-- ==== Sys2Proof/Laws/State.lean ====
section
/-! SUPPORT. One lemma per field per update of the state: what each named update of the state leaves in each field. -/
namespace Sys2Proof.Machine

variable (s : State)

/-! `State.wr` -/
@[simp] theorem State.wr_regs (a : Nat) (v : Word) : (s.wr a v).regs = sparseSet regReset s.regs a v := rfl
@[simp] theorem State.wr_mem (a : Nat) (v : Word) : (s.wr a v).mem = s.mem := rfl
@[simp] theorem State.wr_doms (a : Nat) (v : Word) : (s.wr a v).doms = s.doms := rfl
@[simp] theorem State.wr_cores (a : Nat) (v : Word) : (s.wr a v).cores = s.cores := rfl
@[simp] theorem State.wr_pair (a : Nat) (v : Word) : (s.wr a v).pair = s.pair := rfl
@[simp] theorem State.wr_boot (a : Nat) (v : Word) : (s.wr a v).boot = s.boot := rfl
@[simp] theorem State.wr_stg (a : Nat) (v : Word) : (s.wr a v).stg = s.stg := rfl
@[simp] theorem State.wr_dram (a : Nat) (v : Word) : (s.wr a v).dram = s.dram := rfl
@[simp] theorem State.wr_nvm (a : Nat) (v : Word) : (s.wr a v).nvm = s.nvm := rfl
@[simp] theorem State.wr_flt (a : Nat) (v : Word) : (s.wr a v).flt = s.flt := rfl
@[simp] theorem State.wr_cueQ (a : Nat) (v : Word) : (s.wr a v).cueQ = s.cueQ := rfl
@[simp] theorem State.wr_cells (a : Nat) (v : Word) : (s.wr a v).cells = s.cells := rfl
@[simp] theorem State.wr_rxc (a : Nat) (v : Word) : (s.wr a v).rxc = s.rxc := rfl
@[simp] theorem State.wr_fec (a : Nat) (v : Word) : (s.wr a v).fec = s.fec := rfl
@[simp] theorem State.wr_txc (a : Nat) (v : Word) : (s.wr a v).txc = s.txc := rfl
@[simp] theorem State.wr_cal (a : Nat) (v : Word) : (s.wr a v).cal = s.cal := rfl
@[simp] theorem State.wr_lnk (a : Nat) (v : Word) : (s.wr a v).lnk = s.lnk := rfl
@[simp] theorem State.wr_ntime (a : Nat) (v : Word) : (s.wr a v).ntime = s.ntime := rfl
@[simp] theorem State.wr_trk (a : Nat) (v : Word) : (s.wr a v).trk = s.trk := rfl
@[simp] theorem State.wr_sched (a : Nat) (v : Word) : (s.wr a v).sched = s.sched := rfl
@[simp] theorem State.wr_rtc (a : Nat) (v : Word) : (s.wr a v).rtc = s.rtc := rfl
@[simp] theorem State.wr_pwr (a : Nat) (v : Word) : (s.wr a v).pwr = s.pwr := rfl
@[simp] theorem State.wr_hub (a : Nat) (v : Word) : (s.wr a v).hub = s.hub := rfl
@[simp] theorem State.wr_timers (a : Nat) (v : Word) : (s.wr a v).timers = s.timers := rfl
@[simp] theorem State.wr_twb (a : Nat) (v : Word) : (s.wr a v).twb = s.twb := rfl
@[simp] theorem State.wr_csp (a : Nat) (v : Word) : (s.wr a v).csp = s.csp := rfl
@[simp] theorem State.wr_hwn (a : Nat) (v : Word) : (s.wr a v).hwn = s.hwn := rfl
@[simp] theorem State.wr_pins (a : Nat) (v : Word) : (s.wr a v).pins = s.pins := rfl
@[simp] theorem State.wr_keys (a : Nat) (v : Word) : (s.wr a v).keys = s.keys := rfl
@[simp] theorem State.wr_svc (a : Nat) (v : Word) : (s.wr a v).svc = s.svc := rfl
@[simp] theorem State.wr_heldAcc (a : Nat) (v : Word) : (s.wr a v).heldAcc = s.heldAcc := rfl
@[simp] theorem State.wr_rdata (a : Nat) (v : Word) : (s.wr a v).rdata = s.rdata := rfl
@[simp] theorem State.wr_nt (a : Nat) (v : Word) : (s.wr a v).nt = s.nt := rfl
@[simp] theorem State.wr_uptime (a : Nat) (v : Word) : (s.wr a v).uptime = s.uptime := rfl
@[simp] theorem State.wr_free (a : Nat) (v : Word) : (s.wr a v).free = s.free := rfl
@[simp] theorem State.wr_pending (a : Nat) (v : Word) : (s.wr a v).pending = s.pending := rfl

--------------------------------------------------

◆ **ASSIGNMENT**
So that nothing is lost, please repeat all of the entries exactly.

◆ **TASK ANSWER**
-- ==== Sys2Proof/Laws/State.lean ====
section
/-! SUPPORT. One lemma per field per update of the state: what each named update of the state leaves in each field. -/
namespace Sys2Proof.Machine

variable (s : State)

/-! `State.wr` -/
@[simp] theorem State.wr_regs (a : Nat) (v : Word) : (s.wr a v).regs = sparseSet regReset s.regs a v := rfl
@[simp] theorem State.wr_mem (a : Nat) (v : Word) : (s.wr a v).mem = s.mem := rfl
@[simp] theorem State.wr_doms (a : Nat) (v : Word) : (s.wr a v).doms = s.doms := rfl
@[simp] theorem State.wr_cores (a : Nat) (v : Word) : (s.wr a v).cores = s.cores := rfl
@[simp] theorem State.wr_pair (a : Nat) (v : Word) : (s.wr a v).pair = s.pair := rfl
@[simp] theorem State.wr_boot (a : Nat) (v : Word) : (s.wr a v).boot = s.boot := rfl
@[simp] theorem State.wr_stg (a : Nat) (v : Word) : (s.wr a v).stg = s.stg := rfl
@[simp] theorem State.wr_dram (a : Nat) (v : Word) : (s.wr a v).dram = s.dram := rfl
@[simp] theorem State.wr_nvm (a : Nat) (v : Word) : (s.wr a v).nvm = s.nvm := rfl
@[simp] theorem State.wr_flt (a : Nat) (v : Word) : (s.wr a v).flt = s.flt := rfl
@[simp] theorem State.wr_cueQ (a : Nat) (v : Word) : (s.wr a v).cueQ = s.cueQ := rfl
@[simp] theorem State.wr_cells (a : Nat) (v : Word) : (s.wr a v).cells = s.cells := rfl
@[simp] theorem State.wr_rxc (a : Nat) (v : Word) : (s.wr a v).rxc = s.rxc := rfl
@[simp] theorem State.wr_fec (a : Nat) (v : Word) : (s.wr a v).fec = s.fec := rfl
@[simp] theorem State.wr_txc (a : Nat) (v : Word) : (s.wr a v).txc = s.txc := rfl
@[simp] theorem State.wr_cal (a : Nat) (v : Word) : (s.wr a v).cal = s.cal := rfl
@[simp] theorem State.wr_lnk (a : Nat) (v : Word) : (s.wr a v).lnk = s.lnk := rfl
@[simp] theorem State.wr_ntime (a : Nat) (v : Word) : (s.wr a v).ntime = s.ntime := rfl
@[simp] theorem State.wr_trk (a : Nat) (v : Word) : (s.wr a v).trk = s.trk := rfl
@[simp] theorem State.wr_sched (a : Nat) (v : Word) : (s.wr a v).sched = s.sched := rfl
@[simp] theorem State.wr_rtc (a : Nat) (v : Word) : (s.wr a v).rtc = s.rtc := rfl
@[simp] theorem State.wr_pwr (a : Nat) (v : Word) : (s.wr a v).pwr = s.pwr := rfl
@[simp] theorem State.wr_hub (a : Nat) (v : Word) : (s.wr a v).hub = s.hub := rfl
@[simp] theorem State.wr_timers (a : Nat) (v : Word) : (s.wr a v).timers = s.timers := rfl
@[simp] theorem State.wr_twb (a : Nat) (v : Word) : (s.wr a v).twb = s.twb := rfl
@[simp] theorem State.wr_csp (a : Nat) (v : Word) : (s.wr a v).csp = s.csp := rfl
@[simp] theorem State.wr_hwn (a : Nat) (v : Word) : (s.wr a v).hwn = s.hwn := rfl
@[simp] theorem State.wr_pins (a : Nat) (v : Word) : (s.wr a v).pins = s.pins := rfl
@[simp] theorem State.wr_keys (a : Nat) (v : Word) : (s.wr a v).keys = s.keys := rfl
@[simp] theorem State.wr_svc (a : Nat) (v : Word) : (s.wr a v).svc = s.svc := rfl
@[simp] theorem State.wr_heldAcc (a : Nat) (v : Word) : (s.wr a v).heldAcc = s.heldAcc := rfl
@[simp] theorem State.wr_rdata (a : Nat) (v : Word) : (s.wr a v).rdata = s.rdata := rfl
@[simp] theorem State.wr_nt (a : Nat) (v : Word) : (s.wr a v).nt = s.nt := rfl
@[simp] theorem State.wr_uptime (a : Nat) (v : Word) : (s.wr a v).uptime = s.uptime := rfl
@[simp] theorem State.wr_free (a : Nat) (v : Word) : (s.wr a v).free = s.free := rfl
@[simp] theorem State.wr_pending (a : Nat) (v : Word) : (s.wr a v).pending = s.pending := rfl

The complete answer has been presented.